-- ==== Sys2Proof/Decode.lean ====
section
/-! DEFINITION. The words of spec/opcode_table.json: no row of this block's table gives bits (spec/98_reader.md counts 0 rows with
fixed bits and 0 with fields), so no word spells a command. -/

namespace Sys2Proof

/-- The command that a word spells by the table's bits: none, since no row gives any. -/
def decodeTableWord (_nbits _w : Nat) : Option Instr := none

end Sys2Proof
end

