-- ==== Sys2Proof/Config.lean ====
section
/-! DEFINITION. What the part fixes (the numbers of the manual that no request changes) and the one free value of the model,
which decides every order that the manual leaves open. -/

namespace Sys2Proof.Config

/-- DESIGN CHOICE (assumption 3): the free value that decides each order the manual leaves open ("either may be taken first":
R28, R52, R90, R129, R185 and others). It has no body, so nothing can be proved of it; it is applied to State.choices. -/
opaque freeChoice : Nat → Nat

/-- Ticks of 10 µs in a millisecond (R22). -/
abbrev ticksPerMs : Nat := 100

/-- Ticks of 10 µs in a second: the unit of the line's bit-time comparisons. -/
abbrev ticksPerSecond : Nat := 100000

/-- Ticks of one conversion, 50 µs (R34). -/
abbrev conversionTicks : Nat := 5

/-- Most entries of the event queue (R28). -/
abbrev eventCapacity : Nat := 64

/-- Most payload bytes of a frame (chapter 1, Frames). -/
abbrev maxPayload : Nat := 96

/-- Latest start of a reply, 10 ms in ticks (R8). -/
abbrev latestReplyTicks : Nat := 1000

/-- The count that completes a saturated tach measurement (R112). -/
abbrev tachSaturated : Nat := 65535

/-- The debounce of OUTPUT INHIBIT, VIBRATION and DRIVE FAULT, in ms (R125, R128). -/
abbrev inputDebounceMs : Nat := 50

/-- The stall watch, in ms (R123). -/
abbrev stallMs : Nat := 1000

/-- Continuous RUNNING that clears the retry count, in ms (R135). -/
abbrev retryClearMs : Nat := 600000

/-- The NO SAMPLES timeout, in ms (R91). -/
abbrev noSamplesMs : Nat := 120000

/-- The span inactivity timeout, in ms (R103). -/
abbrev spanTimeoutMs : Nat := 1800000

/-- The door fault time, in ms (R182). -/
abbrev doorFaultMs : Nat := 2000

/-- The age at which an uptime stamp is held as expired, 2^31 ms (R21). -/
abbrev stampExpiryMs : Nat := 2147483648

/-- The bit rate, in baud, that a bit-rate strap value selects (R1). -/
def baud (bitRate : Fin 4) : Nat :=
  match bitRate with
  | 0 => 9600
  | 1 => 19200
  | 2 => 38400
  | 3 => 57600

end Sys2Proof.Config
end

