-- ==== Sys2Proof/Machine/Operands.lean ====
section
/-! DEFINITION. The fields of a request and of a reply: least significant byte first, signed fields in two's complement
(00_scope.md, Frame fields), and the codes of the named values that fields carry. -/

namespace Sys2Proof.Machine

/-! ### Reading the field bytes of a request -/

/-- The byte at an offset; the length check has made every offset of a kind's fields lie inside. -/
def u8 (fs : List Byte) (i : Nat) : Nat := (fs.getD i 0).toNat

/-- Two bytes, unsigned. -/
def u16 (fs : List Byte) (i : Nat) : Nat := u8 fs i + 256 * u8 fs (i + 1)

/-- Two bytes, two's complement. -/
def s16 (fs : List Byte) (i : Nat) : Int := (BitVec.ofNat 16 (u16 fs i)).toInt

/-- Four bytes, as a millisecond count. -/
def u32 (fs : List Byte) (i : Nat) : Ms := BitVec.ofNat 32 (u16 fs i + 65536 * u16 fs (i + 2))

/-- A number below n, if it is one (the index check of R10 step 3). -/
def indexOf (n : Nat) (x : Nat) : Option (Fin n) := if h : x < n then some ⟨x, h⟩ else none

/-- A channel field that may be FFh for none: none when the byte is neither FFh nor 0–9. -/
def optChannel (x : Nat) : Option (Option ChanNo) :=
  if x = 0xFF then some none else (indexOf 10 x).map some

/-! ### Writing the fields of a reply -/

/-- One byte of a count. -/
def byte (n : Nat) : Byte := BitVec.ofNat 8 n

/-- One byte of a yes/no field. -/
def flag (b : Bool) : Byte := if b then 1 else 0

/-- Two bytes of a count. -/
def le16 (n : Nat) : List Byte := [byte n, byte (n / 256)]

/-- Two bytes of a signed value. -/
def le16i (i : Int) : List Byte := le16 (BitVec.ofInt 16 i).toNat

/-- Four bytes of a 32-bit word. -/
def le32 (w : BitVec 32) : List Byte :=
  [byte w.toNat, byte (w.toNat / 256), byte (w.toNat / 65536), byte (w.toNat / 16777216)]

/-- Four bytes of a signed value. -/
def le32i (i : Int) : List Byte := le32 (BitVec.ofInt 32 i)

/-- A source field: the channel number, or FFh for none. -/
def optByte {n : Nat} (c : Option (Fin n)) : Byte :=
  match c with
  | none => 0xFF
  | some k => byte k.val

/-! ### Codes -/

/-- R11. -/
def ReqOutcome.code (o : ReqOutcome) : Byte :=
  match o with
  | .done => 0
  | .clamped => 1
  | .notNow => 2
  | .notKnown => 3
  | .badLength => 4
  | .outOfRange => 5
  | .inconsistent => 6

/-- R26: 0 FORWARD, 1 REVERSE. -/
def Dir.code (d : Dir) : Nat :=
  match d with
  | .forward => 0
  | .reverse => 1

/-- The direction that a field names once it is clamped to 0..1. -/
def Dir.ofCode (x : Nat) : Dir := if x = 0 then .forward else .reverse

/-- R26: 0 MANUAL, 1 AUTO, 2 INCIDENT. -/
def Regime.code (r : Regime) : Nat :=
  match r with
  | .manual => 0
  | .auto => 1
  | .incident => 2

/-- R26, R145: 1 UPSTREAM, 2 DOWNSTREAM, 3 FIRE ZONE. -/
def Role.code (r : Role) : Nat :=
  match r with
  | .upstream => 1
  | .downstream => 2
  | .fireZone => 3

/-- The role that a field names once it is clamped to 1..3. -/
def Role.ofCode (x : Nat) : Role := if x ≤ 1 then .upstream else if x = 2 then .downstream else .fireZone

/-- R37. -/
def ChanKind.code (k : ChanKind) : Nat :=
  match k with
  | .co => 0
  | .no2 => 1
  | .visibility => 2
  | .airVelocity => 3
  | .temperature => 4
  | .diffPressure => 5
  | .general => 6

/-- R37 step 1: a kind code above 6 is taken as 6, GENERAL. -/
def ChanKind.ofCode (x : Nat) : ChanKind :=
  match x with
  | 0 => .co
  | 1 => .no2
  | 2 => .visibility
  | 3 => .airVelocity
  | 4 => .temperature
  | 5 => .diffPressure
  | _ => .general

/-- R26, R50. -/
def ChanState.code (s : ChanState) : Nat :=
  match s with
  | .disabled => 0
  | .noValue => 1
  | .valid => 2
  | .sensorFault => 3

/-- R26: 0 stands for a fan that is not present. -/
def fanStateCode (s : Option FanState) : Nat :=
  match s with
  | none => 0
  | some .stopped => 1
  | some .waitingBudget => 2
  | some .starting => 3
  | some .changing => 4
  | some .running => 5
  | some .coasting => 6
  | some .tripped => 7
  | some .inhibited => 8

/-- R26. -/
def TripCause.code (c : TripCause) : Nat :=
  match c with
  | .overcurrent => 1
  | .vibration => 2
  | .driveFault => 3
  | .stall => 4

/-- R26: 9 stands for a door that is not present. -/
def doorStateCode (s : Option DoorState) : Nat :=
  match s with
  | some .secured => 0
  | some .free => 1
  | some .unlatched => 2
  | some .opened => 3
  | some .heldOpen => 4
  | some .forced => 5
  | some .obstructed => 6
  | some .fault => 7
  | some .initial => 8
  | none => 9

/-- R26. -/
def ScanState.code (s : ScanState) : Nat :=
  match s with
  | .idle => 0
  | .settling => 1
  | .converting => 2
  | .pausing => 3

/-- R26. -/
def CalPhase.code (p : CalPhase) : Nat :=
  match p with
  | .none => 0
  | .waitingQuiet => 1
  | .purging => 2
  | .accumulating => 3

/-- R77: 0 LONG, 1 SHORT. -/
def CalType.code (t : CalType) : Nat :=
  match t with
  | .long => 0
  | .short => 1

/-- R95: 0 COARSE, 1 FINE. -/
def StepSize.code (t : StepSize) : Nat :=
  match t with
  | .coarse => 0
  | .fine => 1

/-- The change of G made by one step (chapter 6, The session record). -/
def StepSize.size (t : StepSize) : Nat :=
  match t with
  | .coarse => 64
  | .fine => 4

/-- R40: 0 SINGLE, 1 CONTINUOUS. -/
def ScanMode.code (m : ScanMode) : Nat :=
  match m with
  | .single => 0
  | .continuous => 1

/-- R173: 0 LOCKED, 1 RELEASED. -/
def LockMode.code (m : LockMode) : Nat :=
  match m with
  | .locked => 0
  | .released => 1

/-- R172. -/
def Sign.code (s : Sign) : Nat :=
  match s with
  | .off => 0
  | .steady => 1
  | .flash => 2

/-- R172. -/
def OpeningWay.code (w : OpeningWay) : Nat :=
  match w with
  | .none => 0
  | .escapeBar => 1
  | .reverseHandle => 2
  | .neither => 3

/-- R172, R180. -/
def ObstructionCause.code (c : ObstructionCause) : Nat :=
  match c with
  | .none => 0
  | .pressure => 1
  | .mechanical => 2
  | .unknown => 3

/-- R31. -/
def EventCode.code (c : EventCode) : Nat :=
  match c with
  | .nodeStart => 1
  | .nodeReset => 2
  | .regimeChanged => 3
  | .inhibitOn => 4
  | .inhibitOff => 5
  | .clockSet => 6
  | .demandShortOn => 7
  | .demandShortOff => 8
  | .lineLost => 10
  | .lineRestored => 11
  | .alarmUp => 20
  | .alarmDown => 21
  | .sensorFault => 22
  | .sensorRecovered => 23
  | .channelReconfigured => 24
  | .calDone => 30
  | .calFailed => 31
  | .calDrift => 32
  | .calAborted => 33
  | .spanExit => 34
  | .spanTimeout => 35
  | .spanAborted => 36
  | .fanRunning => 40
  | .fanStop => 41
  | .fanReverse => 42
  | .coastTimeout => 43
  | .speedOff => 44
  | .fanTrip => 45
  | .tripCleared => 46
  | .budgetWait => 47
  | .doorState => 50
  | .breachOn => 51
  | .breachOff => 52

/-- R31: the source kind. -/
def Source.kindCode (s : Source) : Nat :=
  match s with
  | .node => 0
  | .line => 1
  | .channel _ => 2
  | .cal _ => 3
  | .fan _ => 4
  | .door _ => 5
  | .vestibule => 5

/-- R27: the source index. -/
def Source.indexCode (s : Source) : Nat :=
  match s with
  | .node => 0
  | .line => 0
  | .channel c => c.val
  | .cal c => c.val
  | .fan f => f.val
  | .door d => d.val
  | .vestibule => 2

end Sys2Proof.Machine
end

◆ Task details: Output, exactly and in full, the lines from the start of the entries above through the line that contains "ms (R123). -/".

◆ Answer for the task:
-- ==== Sys2Proof/Decode.lean ====
section
/-! DEFINITION. The words of spec/opcode_table.json: no row of this block's table gives bits (spec/98_reader.md counts 0 rows with
fixed bits and 0 with fields), so no word spells a command. -/

namespace Sys2Proof

/-- The command that a word spells by the table's bits: none, since no row gives any. -/
def decodeTableWord (_nbits _w : Nat) : Option Instr := none

end Sys2Proof
end

-- ==== Sys2Proof/Config.lean ====
section
/-! DEFINITION. What the part fixes (the numbers of the manual that no request changes) and the one free value of the model,
which decides every order that the manual leaves open. -/

namespace Sys2Proof.Config

/-- DESIGN CHOICE (assumption 3): the free value that decides each order the manual leaves open ("either may be taken first":
R28, R52, R90, R129, R185 and others). It has no body, so nothing can be proved of it; it is applied to State.choices. -/
opaque freeChoice : Nat → Nat

/-- Ticks of 10 µs in a millisecond (R22). -/
abbrev ticksPerMs : Nat := 100

/-- Ticks of 10 µs in a second: the unit of the line's bit-time comparisons. -/
abbrev ticksPerSecond : Nat := 100000

/-- Ticks of one conversion, 50 µs (R34). -/
abbrev conversionTicks : Nat := 5

/-- Most entries of the event queue (R28). -/
abbrev eventCapacity : Nat := 64

/-- Most payload bytes of a frame (chapter 1, Frames). -/
abbrev maxPayload : Nat := 96

/-- Latest start of a reply, 10 ms in ticks (R8). -/
abbrev latestReplyTicks : Nat := 1000

/-- The count that completes a saturated tach measurement (R112). -/
abbrev tachSaturated : Nat := 65535

/-- The debounce of OUTPUT INHIBIT, VIBRATION and DRIVE FAULT, in ms (R125, R128). -/
abbrev inputDebounceMs : Nat := 50

/-- The stall watch, in ms (R123). -/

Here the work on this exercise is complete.